All aboard the Justice Bus!
Law students from the University of Calgary will be boarding the first Job Shadowing Justice Bus today and making their way to Brooks, Alta., to gain hands-on exposure to the day-to-day operations of a legal practice in the rural part of the province.
“A lot of people want to do it because they moved to Calgary from different areas of Canada and now want to stay in Alberta,” says Amber Bishop, a 2020 MBA/JD candidate who will be one of the students on the bus.
Bishop says a lot of students who want to work in rural law firms won’t be able to visit them or move there until after they’re done school.

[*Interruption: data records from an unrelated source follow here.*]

@[simp] theorem State.modLaunch_clock (s : State) (n : Nat) (f : Launch → Launch) : (s.modLaunch n f).clock = s.clock := rfl
@[simp] theorem State.modLaunch_mem (s : State) (n : Nat) (f : Launch → Launch) : (s.modLaunch n f).mem = s.mem := rfl
@[simp] theorem State.modLaunch_side (s : State) (n : Nat) (f : Launch → Launch) : (s.modLaunch n f).side = s.side := rfl
@[simp] theorem State.modLaunch_poisonMem (s : State) (n : Nat) (f : Launch → Launch) : (s.modLaunch n f).poisonMem = s.poisonMem := rfl
@[simp] theorem State.modLaunch_parts (s : State) (n : Nat) (f : Launch → Launch) : (s.modLaunch n f).parts = s.parts := rfl
@[simp] theorem State.modLaunch_slices (s : State) (n : Nat) (f : Launch → Launch) : (s.modLaunch n f).slices = s.slices := rfl
@[simp] theorem State.modLaunch_cores (s : State) (n : Nat) (f : Launch → Launch) : (s.modLaunch n f).cores = s.cores := rfl
@[simp] theorem State.modLaunch_launches (s : State) (n : Nat) (f : Launch → Launch) : (s.modLaunch n f).launches = s.launches.map (fun l => if l.lid == n then f l else l) := rfl
@[simp] theorem State.modLaunch_blocks (s : State) (n : Nat) (f : Launch → Launch) : (s.modLaunch n f).blocks = s.blocks := rfl
@[simp] theorem State.modLaunch_remains (s : State) (n : Nat) (f : Launch → Launch) : (s.modLaunch n f).remains = s.remains := rfl
@[simp] theorem State.modLaunch_issues (s : State) (n : Nat) (f : Launch → Launch) : (s.modLaunch n f).issues = s.issues := rfl
@[simp] theorem State.modLaunch_memOps (s : State) (n : Nat) (f : Launch → Launch) : (s.modLaunch n f).memOps = s.memOps := rfl
@[simp] theorem State.modLaunch_engOps (s : State) (n : Nat) (f : Launch → Launch) : (s.modLaunch n f).engOps = s.engOps := rfl
@[simp] theorem State.modLaunch_entries (s : State) (n : Nat) (f : Launch → Launch) : (s.modLaunch n f).entries = s.entries := rfl
@[simp] theorem State.modLaunch_podReqs (s : State) (n : Nat) (f : Launch → Launch) : (s.modLaunch n f).podReqs = s.podReqs := rfl
@[simp] theorem State.modLaunch_pendingWrites (s : State) (n : Nat) (f : Launch → Launch) : (s.modLaunch n f).pendingWrites = s.pendingWrites := rfl
@[simp] theorem State.modLaunch_device (s : State) (n : Nat) (f : Launch → Launch) : (s.modLaunch n f).device = s.device := rfl
@[simp] theorem State.modLaunch_outputs (s : State) (n : Nat) (f : Launch → Launch) : (s.modLaunch n f).outputs = s.outputs := rfl
@[simp] theorem State.modLaunch_turns (s : State) (n : Nat) (f : Launch → Launch) : (s.modLaunch n f).turns = s.turns := rfl
@[simp] theorem State.modLaunch_focus (s : State) (n : Nat) (f : Launch → Launch) : (s.modLaunch n f).focus = s.focus := rfl
@[simp] theorem State.modLaunch_cur (s : State) (n : Nat) (f : Launch → Launch) : (s.modLaunch n f).cur = s.cur := rfl
@[simp] theorem State.modLaunch_stay (s : State) (n : Nat) (f : Launch → Launch) : (s.modLaunch n f).stay = s.stay := rfl
@[simp] theorem State.modLaunch_next (s : State) (n : Nat) (f : Launch → Launch) : (s.modLaunch n f).next = s.next := rfl
@[simp] theorem State.modLaunch_draws (s : State) (n : Nat) (f : Launch → Launch) : (s.modLaunch n f).draws = s.draws := rfl

@[simp] theorem State.modPart_clock (s : State) (p : Nat) (f : Partition → Partition) : (s.modPart p f).clock = s.clock := rfl
@[simp] theorem State.modPart_mem (s : State) (p : Nat) (f : Partition → Partition) : (s.modPart p f).mem = s.mem := rfl
@[simp] theorem State.modPart_side (s : State) (p : Nat) (f : Partition → Partition) : (s.modPart p f).side = s.side := rfl
@[simp] theorem State.modPart_poisonMem (s : State) (p : Nat) (f : Partition → Partition) : (s.modPart p f).poisonMem = s.poisonMem := rfl
@[simp] theorem State.modPart_parts (s : State) (p : Nat) (f : Partition → Partition) : (s.modPart p f).parts = modifyAt s.parts p f := rfl
@[simp] theorem State.modPart_slices (s : State) (p : Nat) (f : Partition → Partition) : (s.modPart p f).slices = s.slices := rfl
@[simp] theorem State.modPart_cores (s : State) (p : Nat) (f : Partition → Partition) : (s.modPart p f).cores = s.cores := rfl
@[simp] theorem State.modPart_launches (s : State) (p : Nat) (f : Partition → Partition) : (s.modPart p f).launches = s.launches := rfl
@[simp] theorem State.modPart_blocks (s : State) (p : Nat) (f : Partition → Partition) : (s.modPart p f).blocks = s.blocks := rfl
@[simp] theorem State.modPart_remains (s : State) (p : Nat) (f : Partition → Partition) : (s.modPart p f).remains = s.remains := rfl
@[simp] theorem State.modPart_issues (s : State) (p : Nat) (f : Partition → Partition) : (s.modPart p f).issues = s.issues := rfl
@[simp] theorem State.modPart_memOps (s : State) (p : Nat) (f : Partition → Partition) : (s.modPart p f).memOps = s.memOps := rfl
@[simp] theorem State.modPart_engOps (s : State) (p : Nat) (f : Partition → Partition) : (s.modPart p f).engOps = s.engOps := rfl
@[simp] theorem State.modPart_entries (s : State) (p : Nat) (f : Partition → Partition) : (s.modPart p f).entries = s.entries := rfl
@[simp] theorem State.modPart_podReqs (s : State) (p : Nat) (f : Partition → Partition) : (s.modPart p f).podReqs = s.podReqs := rfl
@[simp] theorem State.modPart_pendingWrites (s : State) (p : Nat) (f : Partition → Partition) : (s.modPart p f).pendingWrites = s.pendingWrites := rfl
@[simp] theorem State.modPart_device (s : State) (p : Nat) (f : Partition → Partition) : (s.modPart p f).device = s.device := rfl
@[simp] theorem State.modPart_outputs (s : State) (p : Nat) (f : Partition → Partition) : (s.modPart p f).outputs = s.outputs := rfl
@[simp] theorem State.modPart_turns (s : State) (p : Nat) (f : Partition → Partition) : (s.modPart p f).turns = s.turns := rfl
@[simp] theorem State.modPart_focus (s : State) (p : Nat) (f : Partition → Partition) : (s.modPart p f).focus = s.focus := rfl
@[simp] theorem State.modPart_cur (s : State) (p : Nat) (f : Partition → Partition) : (s.modPart p f).cur = s.cur := rfl
@[simp] theorem State.modPart_stay (s : State) (p : Nat) (f : Partition → Partition) : (s.modPart p f).stay = s.stay := rfl
@[simp] theorem State.modPart_next (s : State) (p : Nat) (f : Partition → Partition) : (s.modPart p f).next = s.next := rfl
@[simp] theorem State.modPart_draws (s : State) (p : Nat) (f : Partition → Partition) : (s.modPart p f).draws = s.draws := rfl

@[simp] theorem State.modVF_clock (s : State) (p : Nat) (f : VF → VF) : (s.modVF p f).clock = s.clock := rfl
@[simp] theorem State.modVF_mem (s : State) (p : Nat) (f : VF → VF) : (s.modVF p f).mem = s.mem := rfl
@[simp] theorem State.modVF_side (s : State) (p : Nat) (f : VF → VF) : (s.modVF p f).side = s.side := rfl
@[simp] theorem State.modVF_poisonMem (s : State) (p : Nat) (f : VF → VF) : (s.modVF p f).poisonMem = s.poisonMem := rfl
@[simp] theorem State.modVF_parts (s : State) (p : Nat) (f : VF → VF) : (s.modVF p f).parts = modifyAt s.parts p (fun q => { q with vf := f q.vf }) := rfl
@[simp] theorem State.modVF_slices (s : State) (p : Nat) (f : VF → VF) : (s.modVF p f).slices = s.slices := rfl
@[simp] theorem State.modVF_cores (s : State) (p : Nat) (f : VF → VF) : (s.modVF p f).cores = s.cores := rfl
@[simp] theorem State.modVF_launches (s : State) (p : Nat) (f : VF → VF) : (s.modVF p f).launches = s.launches := rfl
@[simp] theorem State.modVF_blocks (s : State) (p : Nat) (f : VF → VF) : (s.modVF p f).blocks = s.blocks := rfl
@[simp] theorem State.modVF_remains (s : State) (p : Nat) (f : VF → VF) : (s.modVF p f).remains = s.remains := rfl
@[simp] theorem State.modVF_issues (s : State) (p : Nat) (f : VF → VF) : (s.modVF p f).issues = s.issues := rfl
@[simp] theorem State.modVF_memOps (s : State) (p : Nat) (f : VF → VF) : (s.modVF p f).memOps = s.memOps := rfl
@[simp] theorem State.modVF_engOps (s : State) (p : Nat) (f : VF → VF) : (s.modVF p f).engOps = s.engOps := rfl
@[simp] theorem State.modVF_entries (s : State) (p : Nat) (f : VF → VF) : (s.modVF p f).entries = s.entries := rfl
@[simp] theorem State.modVF_podReqs (s : State) (p : Nat) (f : VF → VF) : (s.modVF p f).podReqs = s.podReqs := rfl
@[simp] theorem State.modVF_pendingWrites (s : State) (p : Nat) (f : VF → VF) : (s.modVF p f).pendingWrites = s.pendingWrites := rfl
@[simp] theorem State.modVF_device (s : State) (p : Nat) (f : VF → VF) : (s.modVF p f).device = s.device := rfl
@[simp] theorem State.modVF_outputs (s : State) (p : Nat) (f : VF → VF) : (s.modVF p f).outputs = s.outputs := rfl
@[simp] theorem State.modVF_turns (s : State) (p : Nat) (f : VF → VF) : (s.modVF p f).turns = s.turns := rfl
@[simp] theorem State.modVF_focus (s : State) (p : Nat) (f : VF → VF) : (s.modVF p f).focus = s.focus := rfl
@[simp] theorem State.modVF_cur (s : State) (p : Nat) (f : VF → VF) : (s.modVF p f).cur = s.cur := rfl
@[simp] theorem State.modVF_stay (s : State) (p : Nat) (f : VF → VF) : (s.modVF p f).stay = s.stay := rfl
@[simp] theorem State.modVF_next (s : State) (p : Nat) (f : VF → VF) : (s.modVF p f).next = s.next := rfl
@[simp] theorem State.modVF_draws (s : State) (p : Nat) (f : VF → VF) : (s.modVF p f).draws = s.draws := rfl

@[simp] theorem State.modCore_clock (s : State) (c : Nat) (f : Core → Core) : (s.modCore c f).clock = s.clock := rfl
@[simp] theorem State.modCore_mem (s : State) (c : Nat) (f : Core → Core) : (s.modCore c f).mem = s.mem := rfl
@[simp] theorem State.modCore_side (s : State) (c : Nat) (f : Core → Core) : (s.modCore c f).side = s.side := rfl
@[simp] theorem State.modCore_poisonMem (s : State) (c : Nat) (f : Core → Core) : (s.modCore c f).poisonMem = s.poisonMem := rfl
@[simp] theorem State.modCore_parts (s : State) (c : Nat) (f : Core → Core) : (s.modCore c f).parts = s.parts := rfl
@[simp] theorem State.modCore_slices (s : State) (c : Nat) (f : Core → Core) : (s.modCore c f).slices = s.slices := rfl
@[simp] theorem State.modCore_cores (s : State) (c : Nat) (f : Core → Core) : (s.modCore c f).cores = modifyAt s.cores c f := rfl
@[simp] theorem State.modCore_launches (s : State) (c : Nat) (f : Core → Core) : (s.modCore c f).launches = s.launches := rfl
@[simp] theorem State.modCore_blocks (s : State) (c : Nat) (f : Core → Core) : (s.modCore c f).blocks = s.blocks := rfl
@[simp] theorem State.modCore_remains (s : State) (c : Nat) (f : Core → Core) : (s.modCore c f).remains = s.remains := rfl
@[simp] theorem State.modCore_issues (s : State) (c : Nat) (f : Core → Core) : (s.modCore c f).issues = s.issues := rfl
@[simp] theorem State.modCore_memOps (s : State) (c : Nat) (f : Core → Core) : (s.modCore c f).memOps = s.memOps := rfl
@[simp] theorem State.modCore_engOps (s : State) (c : Nat) (f : Core → Core) : (s.modCore c f).engOps = s.engOps := rfl
@[simp] theorem State.modCore_entries (s : State) (c : Nat) (f : Core → Core) : (s.modCore c f).entries = s.entries := rfl
@[simp] theorem State.modCore_podReqs (s : State) (c : Nat) (f : Core → Core) : (s.modCore c f).podReqs = s.podReqs := rfl
@[simp] theorem State.modCore_pendingWrites (s : State) (c : Nat) (f : Core → Core) : (s.modCore c f).pendingWrites = s.pendingWrites := rfl
@[simp] theorem State.modCore_device (s : State) (c : Nat) (f : Core → Core) : (s.modCore c f).device = s.device := rfl
@[simp] theorem State.modCore_outputs (s : State) (c : Nat) (f : Core → Core) : (s.modCore c f).outputs = s.outputs := rfl
@[simp] theorem State.modCore_turns (s : State) (c : Nat) (f : Core → Core) : (s.modCore c f).turns = s.turns := rfl
@[simp] theorem State.modCore_focus (s : State) (c : Nat) (f : Core → Core) : (s.modCore c f).focus = s.focus := rfl
@[simp] theorem State.modCore_cur (s : State) (c : Nat) (f : Core → Core) : (s.modCore c f).cur = s.cur := rfl
@[simp] theorem State.modCore_stay (s : State) (c : Nat) (f : Core → Core) : (s.modCore c f).stay = s.stay := rfl
@[simp] theorem State.modCore_next (s : State) (c : Nat) (f : Core → Core) : (s.modCore c f).next = s.next := rfl
@[simp] theorem State.modCore_draws (s : State) (c : Nat) (f : Core → Core) : (s.modCore c f).draws = s.draws := rfl

@[simp] theorem State.modSlice_clock (s : State) (i : Nat) (f : Slice → Slice) : (s.modSlice i f).clock = s.clock := rfl
@[simp] theorem State.modSlice_mem (s : State) (i : Nat) (f : Slice → Slice) : (s.modSlice i f).mem = s.mem := rfl
@[simp] theorem State.modSlice_side (s : State) (i : Nat) (f : Slice → Slice) : (s.modSlice i f).side = s.side := rfl
@[simp] theorem State.modSlice_poisonMem (s : State) (i : Nat) (f : Slice → Slice) : (s.modSlice i f).poisonMem = s.poisonMem := rfl
@[simp] theorem State.modSlice_parts (s : State) (i : Nat) (f : Slice → Slice) : (s.modSlice i f).parts = s.parts := rfl
@[simp] theorem State.modSlice_slices (s : State) (i : Nat) (f : Slice → Slice) : (s.modSlice i f).slices = modifyAt s.slices i f := rfl
@[simp] theorem State.modSlice_cores (s : State) (i : Nat) (f : Slice → Slice) : (s.modSlice i f).cores = s.cores := rfl
@[simp] theorem State.modSlice_launches (s : State) (i : Nat) (f : Slice → Slice) : (s.modSlice i f).launches = s.launches := rfl
@[simp] theorem State.modSlice_blocks (s : State) (i : Nat) (f : Slice → Slice) : (s.modSlice i f).blocks = s.blocks := rfl
@[simp] theorem State.modSlice_remains (s : State) (i : Nat) (f : Slice → Slice) : (s.modSlice i f).remains = s.remains := rfl
@[simp] theorem State.modSlice_issues (s : State) (i : Nat) (f : Slice → Slice) : (s.modSlice i f).issues = s.issues := rfl
@[simp] theorem State.modSlice_memOps (s : State) (i : Nat) (f : Slice → Slice) : (s.modSlice i f).memOps = s.memOps := rfl
@[simp] theorem State.modSlice_engOps (s : State) (i : Nat) (f : Slice → Slice) : (s.modSlice i f).engOps = s.engOps := rfl
@[simp] theorem State.modSlice_entries (s : State) (i : Nat) (f : Slice → Slice) : (s.modSlice i f).entries = s.entries := rfl
@[simp] theorem State.modSlice_podReqs (s : State) (i : Nat) (f : Slice → Slice) : (s.modSlice i f).podReqs = s.podReqs := rfl
@[simp] theorem State.modSlice_pendingWrites (s : State) (i : Nat) (f : Slice → Slice) : (s.modSlice i f).pendingWrites = s.pendingWrites := rfl
@[simp] theorem State.modSlice_device (s : State) (i : Nat) (f : Slice → Slice) : (s.modSlice i f).device = s.device := rfl
@[simp] theorem State.modSlice_outputs (s : State) (i : Nat) (f : Slice → Slice) : (s.modSlice i f).outputs = s.outputs := rfl
@[simp] theorem State.modSlice_turns (s : State) (i : Nat) (f : Slice → Slice) : (s.modSlice i f).turns = s.turns := rfl
@[simp] theorem State.modSlice_focus (s : State) (i : Nat) (f : Slice → Slice) : (s.modSlice i f).focus = s.focus := rfl
@[simp] theorem State.modSlice_cur (s : State) (i : Nat) (f : Slice → Slice) : (s.modSlice i f).cur = s.cur := rfl
@[simp] theorem State.modSlice_stay (s : State) (i : Nat) (f : Slice → Slice) : (s.modSlice i f).stay = s.stay := rfl
@[simp] theorem State.modSlice_next (s : State) (i : Nat) (f : Slice → Slice) : (s.modSlice i f).next = s.next := rfl
@[simp] theorem State.modSlice_draws (s : State) (i : Nat) (f : Slice → Slice) : (s.modSlice i f).draws = s.draws := rfl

The bus — an Alberta Rural Law Opportunities initiative of the Alberta Rural Development Network, a not-for-profit partnership of nine Alberta colleges and universities — is a way to address this problem.
The firms involved include Quick Click Law, divorce and criminal law firm Bullock Law; Stringam LLP, a regional firm with offices in Beaverlodge, Fort McMurray, Grande Prairie, Lethbridge, Medicine Hat, Raymond and Taber, as well as Brooks; Susan Robertson Law Office; and Shantz Law Office.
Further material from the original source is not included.